Nakajo–Nishimura syndrome

Nakajo-Nishimura Syndrome (NNS) is a rare autoinflammatory disease characterized by a triad of progressive skin rash, partial lipodystrophy, and joint contractures. It is a genetic condition that falls under the umbrella of proteasome-associated autoinflammatory syndromes (PRAAS), which also includes conditions such as Chronic Atypical Neutrophilic Dermatosis with Lipodystrophy and Elevated Temperature (CANDLE) syndrome and Joint Contractures, Muscle Atrophy, Microcytic Anemia, and Panniculitis-Induced Lipodystrophy (JMP) syndrome. NNS is caused by mutations in the PSMB8 gene, which encodes a subunit of the immunoproteasome, leading to an accumulation of ubiquitinated proteins and an inflammatory response.

Symptoms and Diagnosis[edit | edit source]

The clinical manifestations of Nakajo-Nishimura Syndrome typically begin in early childhood. Patients present with a persistent fever, skin rash, and nodular erythema, followed by the development of lipodystrophy, particularly in the face and upper extremities, leading to a characteristic facial appearance. Over time, joint contractures develop, particularly affecting the fingers and toes, which can severely impair mobility and quality of life. Muscle atrophy and weakness are also common, and some patients may experience growth delay.

Diagnosis of NNS is based on clinical presentation, family history, and genetic testing confirming mutations in the PSMB8 gene. Differential diagnosis includes other autoinflammatory syndromes and conditions with similar symptoms, such as lupus, rheumatoid arthritis, and other forms of lipodystrophy.

Treatment and Management[edit | edit source]

There is no cure for Nakajo-Nishimura Syndrome, and treatment is primarily supportive and aimed at managing symptoms and improving quality of life. Nonsteroidal anti-inflammatory drugs (NSAIDs) and corticosteroids are commonly used to control inflammation and fever. Immunosuppressive drugs and biologic agents targeting specific inflammatory pathways may also be beneficial in some cases. Physical therapy is recommended to maintain joint mobility and prevent contractures. Regular follow-up with a multidisciplinary team including rheumatologists, dermatologists, and physical therapists is essential for optimal management of the disease.

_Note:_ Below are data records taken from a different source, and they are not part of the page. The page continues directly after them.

-- ==== Sys2Proof/Laws/Commands.lean ====
section
/-! SUPPORT. The ways a command ends, said once: each shared check answers a failure with its code, or goes on. -/

namespace Sys2Proof.Machine

theorem failWith_eq (s : State) (e : ErrorCode) : failWith s e = .next (s.failed e.value) := rfl

theorem succeed_eq (s : State) (d : List Word) : succeed s d = .next (s.answered d) := rfl

theorem State.raise_eq_failed (s : State) (e : ErrorCode) : s.raise e = s.failed e.value := rfl

theorem State.respond_eq_answered (s : State) (d : List Word) : s.respond d = s.answered d := rfl

theorem ErrorCode.value_ne_zero (e : ErrorCode) : e.value ≠ 0 := by cases e <;> decide

theorem ErrorCode.value_le (e : ErrorCode) : e.value.toNat ≤ 0x0C := by cases e <;> decide

theorem ErrorCode.zeroExtend_ne_zero (e : ErrorCode) : e.value.zeroExtend 32 ≠ (0 : Word) := by cases e <;> decide

/-- The common checks of a unit command pass (60_exceptions.md R302). -/
theorem unitCommand_running {s : State} {ok : Bool} {body : Result} (h : s.estate = .running) (hok : ok = true) :
    unitCommand s ok body = body := by simp [unitCommand, h, hok]

theorem unitCommand_notRunning {s : State} {ok : Bool} {body : Result} (h : s.estate ≠ .running) :
    unitCommand s ok body = failWith s .badState := by simp [unitCommand, h]

theorem unitCommand_noInstance {s : State} {ok : Bool} {body : Result} (h : s.estate = .running) (hok : ok = false) :
    unitCommand s ok body = failWith s .indexRange := by simp [unitCommand, h, hok]

/-- All that a unit command can answer. -/
theorem unitCommand_cases (s : State) (ok : Bool) (body : Result) :
    (s.estate ≠ .running ∧ unitCommand s ok body = failWith s .badState) ∨
      (s.estate = .running ∧ ok = false ∧ unitCommand s ok body = failWith s .indexRange) ∨
      (s.estate = .running ∧ ok = true ∧ unitCommand s ok body = body) := by
  by_cases h : s.estate = .running
  · cases ok
    · exact .inr (.inl ⟨h, rfl, unitCommand_noInstance h rfl⟩)
    · exact .inr (.inr ⟨h, rfl, unitCommand_running h rfl⟩)
  · exact .inl ⟨h, unitCommand_notRunning h⟩

@[simp] theorem checked_none (s : State) (body : Result) : checked s none body = body := rfl

@[simp] theorem checked_some (s : State) (e : ErrorCode) (body : Result) : checked s (some e) body = failWith s e := rfl

@[simp] theorem firstError_nil : firstError [] = none := rfl

@[simp] theorem firstError_cons_none (cs : List (Option ErrorCode)) : firstError (none :: cs) = firstError cs := rfl

@[simp] theorem firstError_cons_some (e : ErrorCode) (cs : List (Option ErrorCode)) :
    firstError (some e :: cs) = some e := rfl

/-- No check fails exactly where each passes. -/
theorem firstError_eq_none {cs : List (Option ErrorCode)} : firstError cs = none ↔ ∀ c ∈ cs, c = none := by
  induction cs with
  | nil => simp
  | cons c cs ih => cases c <;> simp [ih]

/-- The first failing check of a list is the first of its failures. -/
theorem firstError_append {cs ds : List (Option ErrorCode)} (h : ∀ c ∈ cs, c = none) :
    firstError (cs ++ ds) = firstError ds := by
  induction cs with
  | nil => rfl
  | cons c cs ih =>
    rw [h c (List.mem_cons_self ..), List.cons_append, firstError_cons_none]
    exact ih fun d hd => h d (List.mem_cons_of_mem _ hd)

@[simp] theorem require_eq_none {ok : Bool} {e : ErrorCode} : require ok e = none ↔ ok = true := by
  cases ok <;> simp [require]

theorem require_true (e : ErrorCode) : require true e = none := rfl

theorem require_false (e : ErrorCode) : require false e = some e := rfl

theorem require_cases (ok : Bool) (e : ErrorCode) :
    (ok = true ∧ require ok e = none) ∨ (ok = false ∧ require ok e = some e) := by cases ok <;> simp [require]

/-- A MEM command past its checks (46_sample_memory.md R282). -/
theorem memCommand_bank {s : State} {space a : Nat} {sp : Space} {body : Space → Result}
    (h : Space.ofIdx space = some sp) : memCommand s space a body =
      if a < s.params.spaceSize sp then body sp else failWith s .indexRange := by simp [memCommand, h]

theorem memCommand_none {s : State} {space a : Nat} {body : Space → Result} (h : Space.ofIdx space = none) :
    memCommand s space a body = failWith s .indexRange := by simp [memCommand, h]

/-! ## A command that touches one instance -/

/-- A state in which one channel, the counter of free values and the responses were replaced. -/
theorem sameBanks_setChan (s : State) (ch : Chan) (c : Channel) (d : List Word) :
    SameBanks s ((s.setChan ch c).respond d) := by intro b a; simp

end Sys2Proof.Machine
end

Epidemiology[edit | edit source]

Nakajo-Nishimura Syndrome is extremely rare, with only a small number of cases reported worldwide. It was first described in Japan, but cases have since been identified in other populations. The exact prevalence is unknown.

Genetics[edit | edit source]

NNS is inherited in an autosomal recessive manner, meaning that an individual must inherit two copies of the mutated gene, one from each parent, to be affected by the disease. Carriers of one mutated gene typically do not show symptoms of the disease. Genetic counseling may be beneficial for affected individuals and their families.

Conclusion[edit | edit source]

Nakajo-Nishimura Syndrome is a challenging condition due to its rarity, complex symptomatology, and lack of a cure. Advances in understanding the genetic and molecular basis of the disease have led to improvements in diagnosis and the development of targeted therapies, offering hope for better management and quality of life for affected individuals.